• PROBLEM:
Note each line in the data below that holds "reason", and copy it.
■ ■ ■ ■ ■
-- ==== Sys2Proof/Laws/KeepsLanes.lean ====
section
/-! SUPPORT. `Keeps` of the operations and meanings of Machine/Lanes.lean. -/

-- one declaration at a time: many at once take a thread and its stack each
set_option Elab.async false

set_option linter.all false

namespace Sys2Proof.Machine

open State

theorem State.setArb_keeps {s0 s : State} (h : Keeps s0 s) (id : Nat) (a : Arb) : Keeps s0 (setArb s id a) := by
  unfold setArb
  repeat' first
    | refine fun x => ?_
    | with_reducible assumption
    | with_reducible apply Keeps.ite
    | split
    | ((conv in (State.mk ..) => skip); with_reducible apply Keeps.mkUpd)

theorem State.ownOnly_keeps {s0 s : State} (h : Keeps s0 s) (p : Nat) (ids : List Nat) : Keeps s0 (ownOnly s p ids) := by
  unfold ownOnly
  repeat' first
    | refine fun x => ?_
    | with_reducible assumption
    | with_reducible first | apply State.setArb_keeps
    | with_reducible apply Keeps.ite
    | with_reducible refine Keeps.foldl ?_ ?_
    | split
    | ((conv in (State.mk ..) => skip); with_reducible apply Keeps.mkUpd)

theorem State.dropTransfer_keeps {s0 s : State} (h : Keeps s0 s) (p : Nat) : Keeps s0 (dropTransfer s p) := by
  unfold dropTransfer
  repeat' first
    | with_reducible assumption
    | with_reducible first | apply State.count_keeps | apply State.ownOnly_keeps
    | with_reducible apply Keeps.ite
    | split
    | ((conv in (State.mk ..) => skip); with_reducible apply Keeps.mkUpd)

theorem State.breakLock_keeps {s0 s : State} (h : Keeps s0 s) (p : Nat) (x : Nat) (cause : Nat) : Keeps s0 (breakLock s p x cause) := by
  unfold breakLock
  repeat' first
    | with_reducible assumption
    | with_reducible first | apply State.setCtx_keeps | apply State.ownOnly_keeps | apply State.setReg_keeps | apply setReg_keeps | apply State.bump_keeps | apply State.count_keeps | apply State.raise_keeps
    | with_reducible apply Keeps.ite
    | ((try lift_lets); intro x; refine Keeps.cut (s := s0) (x := x) ?_ ?_; unfold x; rotate_left; intro hx; clear_value x; rotate_right)
    | ((try lift_lets); intro x; refine Keeps.cut (s := s0) (x := x.2) ?_ ?_; unfold x; rotate_left; intro hx; clear_value x; rotate_right)
    | ((try lift_lets); intro x; clear_value x)
    | split
    | ((conv in (State.mk ..) => skip); with_reducible apply Keeps.mkUpd)

theorem State.endLock_keeps {s0 s : State} (h : Keeps s0 s) (p : Nat) (x : Nat) : Keeps s0 (endLock s p x) := by
  unfold endLock
  repeat' first
    | with_reducible assumption
    | with_reducible first | apply State.setCtx_keeps | apply State.ownOnly_keeps
    | with_reducible apply Keeps.ite
    | ((try lift_lets); intro x; refine Keeps.cut (s := s0) (x := x) ?_ ?_; unfold x; rotate_left; intro hx; clear_value x; rotate_right)
    | ((try lift_lets); intro x; refine Keeps.cut (s := s0) (x := x.2) ?_ ?_; unfold x; rotate_left; intro hx; clear_value x; rotate_right)
    | ((try lift_lets); intro x; clear_value x)
    | split
    | ((conv in (State.mk ..) => skip); with_reducible apply Keeps.mkUpd)

theorem State.endStop_keeps {s0 s : State} (h : Keeps s0 s) (p : Nat) : Keeps s0 (endStop s p) := by
  unfold endStop
  repeat' first
    | with_reducible assumption
    | with_reducible first | apply State.setCore_keeps | apply State.endLock_keeps | apply State.ownOnly_keeps | apply State.breakLock_keeps | apply State.dropTransfer_keeps
    | with_reducible apply Keeps.ite
    | split
    | ((conv in (State.mk ..) => skip); with_reducible apply Keeps.mkUpd)

theorem State.stopsOver_keeps {s0 s : State} (h : Keeps s0 s)  : Keeps s0 (stopsOver s) := by
  unfold stopsOver
  repeat' first
    | refine fun x => ?_
    | with_reducible assumption
    | with_reducible first | apply State.endStop_keeps
    | with_reducible apply Keeps.ite
    | with_reducible refine Keeps.foldl ?_ ?_
    | split
    | ((conv in (State.mk ..) => skip); with_reducible apply Keeps.mkUpd)

theorem State.abortLane_keeps {s0 s : State} (h : Keeps s0 s) (p : Nat) : Keeps s0 (abortLane s p) := by
  unfold abortLane
  repeat' first
    | refine fun x => ?_
    | with_reducible assumption
    | with_reducible first | apply State.breakLock_keeps | apply State.setCtx_keeps | apply State.dropTransfer_keeps | apply State.setCore_keeps | apply State.raise_keeps
    | with_reducible apply Keeps.ite
    | with_reducible refine Keeps.foldl ?_ ?_
    | split
    | ((conv in (State.mk ..) => skip); with_reducible apply Keeps.mkUpd)

theorem State.abortTasks_keeps {s0 s : State} (h : Keeps s0 s)  : Keeps s0 (abortTasks s) := by
  unfold abortTasks
  repeat' first
    | refine fun x => ?_
    | with_reducible assumption
    | with_reducible first | apply State.abortLane_keeps
    | with_reducible refine Keeps.foldl ?_ ?_
    | ((try lift_lets); intro x; refine Keeps.cut (s := s0) (x := x) ?_ ?_; unfold x; rotate_left; intro hx; clear_value x; rotate_right)
    | ((try lift_lets); intro x; clear_value x)
    | ((conv in (State.mk ..) => skip); with_reducible apply Keeps.mkUpd)

theorem State.stopSolving_keeps {s0 s : State} (h : Keeps s0 s) (cause : Nat) (src : Option Nat) (k : Nat) : Keeps s0 (stopSolving s cause src k) := by
  unfold stopSolving
  repeat' first
    | with_reducible assumption
    | with_reducible first | apply exec_keeps | apply State.breakLock_keeps | apply State.dropTransfer_keeps | apply State.setCore_keeps
    | with_reducible apply Keeps.ite
    | split
    | ((conv in (State.mk ..) => skip); with_reducible apply Keeps.mkUpd)

theorem State.stopAllSolving_keeps {s0 s : State} (h : Keeps s0 s) (cause : Nat) (src : Option Nat) : Keeps s0 (stopAllSolving s cause src) := by
  unfold stopAllSolving
  repeat' first
    | refine fun x => ?_
    | with_reducible assumption
    | with_reducible first | apply State.stopSolving_keeps | apply State.setRb_keeps
    | with_reducible refine Keeps.foldl ?_ ?_
    | ((try lift_lets); intro x; refine Keeps.cut (s := s0) (x := x) ?_ ?_; unfold x; rotate_left; intro hx; clear_value x; rotate_right)
    | ((try lift_lets); intro x; clear_value x)
    | ((conv in (State.mk ..) => skip); with_reducible apply Keeps.mkUpd)

theorem State.setPhase_keeps {s0 s : State} (h : Keeps s0 s) (ph : Nat) : Keeps s0 (setPhase s ph) := by
  unfold setPhase
  repeat' first
    | with_reducible assumption
    | with_reducible first | apply State.setRf_keeps

theorem State.modeStat_keeps {s0 s : State} (h : Keeps s0 s) (target : Nat) (result : Nat) (reason : Nat) : Keeps s0 (modeStat s target result reason) := by
  unfold modeStat
  repeat' first
    | with_reducible assumption
    | with_reducible first | apply State.setReg_keeps

theorem State.refuseMode_keeps {s0 s : State} (h : Keeps s0 s) (target : Nat) (reason : Nat) : Keeps s0 (refuseMode s target reason) := by
  unfold refuseMode
  repeat' first
    | with_reducible assumption
    | with_reducible first | apply State.raiseFree_keeps | apply State.modeStat_keeps

theorem State.settleRequests_keeps {s0 s : State} (h : Keeps s0 s) (old : Nat) (new : Nat) (row : Nat) : Keeps s0 (settleRequests s old new row) := by
  unfold settleRequests
  repeat' first
    | with_reducible assumption
    | with_reducible first | apply State.modeStat_keeps | apply State.refuseMode_keeps
    | split
    | ((conv in (State.mk ..) => skip); with_reducible apply Keeps.mkUpd)

theorem State.lanesIdle_keeps {s0 s : State} (h : Keeps s0 s)  : Keeps s0 (lanesIdle s) := by
  unfold lanesIdle
  repeat' first
    | refine fun x => ?_
    | with_reducible assumption
    | with_reducible first | apply State.endStop_keeps | apply State.endLock_keeps | apply State.ownOnly_keeps | apply State.setCore_keeps | apply exec_keeps
    | with_reducible apply Keeps.ite
    | with_reducible refine Keeps.foldl ?_ ?_
    | split
    | ((conv in (State.mk ..) => skip); with_reducible apply Keeps.mkUpd)

theorem State.haltAll_keeps {s0 s : State} (h : Keeps s0 s) (src : Nat) : Keeps s0 (haltAll s src) := by
  unfold haltAll
  repeat' first
    | refine fun x => ?_
    | with_reducible assumption
    | with_reducible first | apply exec_keeps | apply State.endLock_keeps | apply State.ownOnly_keeps | apply State.setCore_keeps
    | with_reducible apply Keeps.ite
    | with_reducible refine Keeps.foldl ?_ ?_
    | split
    | ((conv in (State.mk ..) => skip); with_reducible apply Keeps.mkUpd)

theorem State.enterHold_keeps {s0 s : State} (h : Keeps s0 s)  : Keeps s0 (enterHold s) := by
  unfold enterHold
  repeat' first
    | with_reducible assumption
    | with_reducible first | apply State.setRf_keeps | apply State.setPhase_keeps | apply State.haltAll_keeps
    | split
    | ((conv in (State.mk ..) => skip); with_reducible apply Keeps.mkUpd)

theorem State.lanesResume_keeps {s0 s : State} (h : Keeps s0 s)  : Keeps s0 (lanesResume s) := by
  unfold lanesResume
  repeat' first
    | refine fun x => ?_
    | with_reducible assumption
    | with_reducible first | apply State.endStop_keeps | apply State.setCore_keeps
    | with_reducible apply Keeps.ite
    | with_reducible refine Keeps.foldl ?_ ?_
    | split
    | ((conv in (State.mk ..) => skip); with_reducible apply Keeps.mkUpd)

theorem State.resumeCycle_keeps {s0 s : State} (h : Keeps s0 s)  : Keeps s0 (resumeCycle s) := by
  unfold resumeCycle
  repeat' first
    | with_reducible assumption
    | with_reducible first | apply State.setPhase_keeps
    | split
    | ((conv in (State.mk ..) => skip); with_reducible apply Keeps.mkUpd)

theorem State.stnSafeBuf_keeps {s0 s : State} (h : Keeps s0 s)  : Keeps s0 (stnSafeBuf s) := by
  unfold stnSafeBuf
  repeat' first
    | refine fun x => ?_
    | with_reducible assumption
    | with_reducible first | apply State.wr_keeps
    | with_reducible refine Keeps.foldl ?_ ?_
    | split

theorem State.stnSafeState_keeps {s0 s : State} (h : Keeps s0 s) (old : Nat) : Keeps s0 (stnSafeState s old) := by
  unfold stnSafeState
  repeat' first
    | with_reducible assumption
    | with_reducible first | apply State.setRf_keeps | apply State.stnSafeBuf_keeps | apply State.raise_keeps
    | split
    | ((conv in (State.mk ..) => skip); with_reducible apply Keeps.mkUpd)

theorem State.stnRunState_keeps {s0 s : State} (h : Keeps s0 s)  : Keeps s0 (stnRunState s) := by
  unfold stnRunState
  repeat' first
    | with_reducible assumption
    | with_reducible first | apply State.raise_keeps | apply State.setRf_keeps
    | ((try lift_lets); intro x; refine Keeps.cut (s := s0) (x := x) ?_ ?_; unfold x; rotate_left; intro hx; clear_value x; rotate_right)
    | ((try lift_lets); intro x; clear_value x)
    | ((conv in (State.mk ..) => skip); with_reducible apply Keeps.mkUpd)

theorem State.releaseAll_keeps {s0 s : State} (h : Keeps s0 s)  : Keeps s0 (releaseAll s) := by
  unfold releaseAll
  repeat' first
    | refine fun x => ?_
    | with_reducible assumption
    | with_reducible first | apply State.setRb_keeps
    | with_reducible refine Keeps.foldl ?_ ?_
    | split

theorem State.tellPartner_keeps {s0 s : State} (h : Keeps s0 s) (old : Nat) (new : Nat) : Keeps s0 (tellPartner s old new) := by
  unfold tellPartner
  repeat' first
    | with_reducible assumption
    | with_reducible first | apply State.divergeHere_keeps | apply State.twnCmd_keeps
    | split

theorem State.rndMode_keeps {s0 s : State} (h : Keeps s0 s) (old : Nat) (new : Nat) : Keeps s0 (rndMode s old new) := by
  unfold rndMode
  repeat' first
    | with_reducible assumption
    | with_reducible first | apply State.safeHalt_keeps | apply State.rndPush_keeps | apply State.release_keeps
    | with_reducible apply Keeps.ite
    | split
    | ((conv in (State.mk ..) => skip); with_reducible apply Keeps.mkUpd)

theorem State.enterNet_keeps {s0 s : State} (h : Keeps s0 s) (old : Nat) (new : Nat) : Keeps s0 (enterNet s old new) := by
  unfold enterNet
  repeat' first
    | with_reducible assumption
    | with_reducible first | apply State.rndMode_keeps | apply State.tellPartner_keeps | apply State.fcRestart_keeps | apply State.setLead_keeps | apply State.releaseAll_keeps | apply State.stnRunState_keeps | apply State.stnSafeState_keeps | apply State.setRf_keeps | apply State.stnSafeBuf_keeps
    | with_reducible apply Keeps.ite
    | ((conv in (State.mk ..) => skip); with_reducible apply Keeps.mkUpd)

theorem State.postpone_keeps {s0 s : State} (h : Keeps s0 s) (twin : Bool) : Keeps s0 (postpone s twin) := by
  unfold postpone
  repeat' first
    | with_reducible assumption
    | with_reducible first | apply State.setRf_keeps | apply State.raise_keeps
    | with_reducible apply Keeps.ite
    | split
    | ((conv in (State.mk ..) => skip); with_reducible apply Keeps.mkUpd)

theorem State.attemptCut_keeps {s0 s : State} (h : Keeps s0 s)  : Keeps s0 (attemptCut s) := by
  unfold attemptCut
  repeat' first
    | with_reducible assumption
    | with_reducible first | apply State.postpone_keeps
    | with_reducible apply Keeps.ite
    | split
    | ((conv in (State.mk ..) => skip); with_reducible apply Keeps.mkUpd)

theorem State.enterMode_keeps {s0 s : State} (h : Keeps s0 s) (old : Nat) (new : Nat) : Keeps s0 (enterMode s old new) := by
  unfold enterMode
  repeat' first
    | with_reducible assumption
    | with_reducible first | apply State.enterNet_keeps | apply State.attemptCut_keeps | apply State.abortTasks_keeps | apply State.setRf_keeps | apply State.setRb_keeps | apply State.enterHold_keeps | apply State.lanesResume_keeps | apply State.resumeCycle_keeps | apply State.safeHalt_keeps | apply State.lanesIdle_keeps | apply State.setPhase_keeps
    | with_reducible apply Keeps.ite
    | split
    | ((conv in (State.mk ..) => skip); with_reducible apply Keeps.mkUpd)

theorem State.changeMode_keeps {s0 s : State} (h : Keeps s0 s) (new : Nat) (row : Nat) : Keeps s0 (changeMode s new row) := by
  unfold changeMode
  repeat' first
    | with_reducible assumption
    | with_reducible first | apply State.setReg_keeps | apply State.settleRequests_keeps | apply State.raise_keeps | apply State.enterMode_keeps
    | ((try lift_lets); intro x; refine Keeps.cut (s := s0) (x := x) ?_ ?_; unfold x; rotate_left; intro hx; clear_value x; rotate_right)
    | ((try lift_lets); intro x; clear_value x)
    | ((conv in (State.mk ..) => skip); with_reducible apply Keeps.mkUpd)

theorem State.haltPartner_keeps {s0 s : State} (h : Keeps s0 s) (code : Nat) : Keeps s0 (haltPartner s code) := by
  unfold haltPartner
  repeat' first
    | with_reducible assumption
    | with_reducible first | apply State.free64_keeps | apply State.twnCmd_keeps | apply State.twnSend_keeps | apply State.setLead_keeps | apply State.divergeHere_keeps
    | ((try lift_lets); intro x; refine Keeps.cut (s := s0) (x := x) ?_ ?_; unfold x; rotate_left; intro hx; clear_value x; rotate_right)
    | ((try lift_lets); intro x; refine Keeps.cut (s := s0) (x := x.2) ?_ ?_; unfold x; rotate_left; intro hx; clear_value x; rotate_right)
    | ((try lift_lets); intro x; clear_value x)
    | split
    | ((conv in (State.mk ..) => skip); with_reducible apply Keeps.mkUpd)

theorem State.safeHalt_keeps {s0 s : State} (h : Keeps s0 s) (code : Nat) (lockCause : Nat) (src : Option Nat) : Keeps s0 (safeHalt s code lockCause src) := by
  unfold safeHalt
  repeat' first
    | with_reducible assumption
    | with_reducible first | apply State.stopAllSolving_keeps | apply State.setReg_keeps | apply State.raise_keeps | apply State.changeMode_keeps | apply State.setPhase_keeps | apply State.haltPartner_keeps
    | ((try lift_lets); intro x; refine Keeps.cut (s := s0) (x := x) ?_ ?_; unfold x; rotate_left; intro hx; clear_value x; rotate_right)
    | ((try lift_lets); intro x; clear_value x)
    | split
    | ((conv in (State.mk ..) => skip); with_reducible apply Keeps.mkUpd)

end Sys2Proof.Machine
end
■ ■ ■ ■ ■
• THE ANSWER:
theorem State.modeStat_keeps {s0 s : State} (h : Keeps s0 s) (target : Nat) (result : Nat) (reason : Nat) : Keeps s0 (modeStat s target result reason) := by
theorem State.refuseMode_keeps {s0 s : State} (h : Keeps s0 s) (target : Nat) (reason : Nat) : Keeps s0 (refuseMode s target reason) := by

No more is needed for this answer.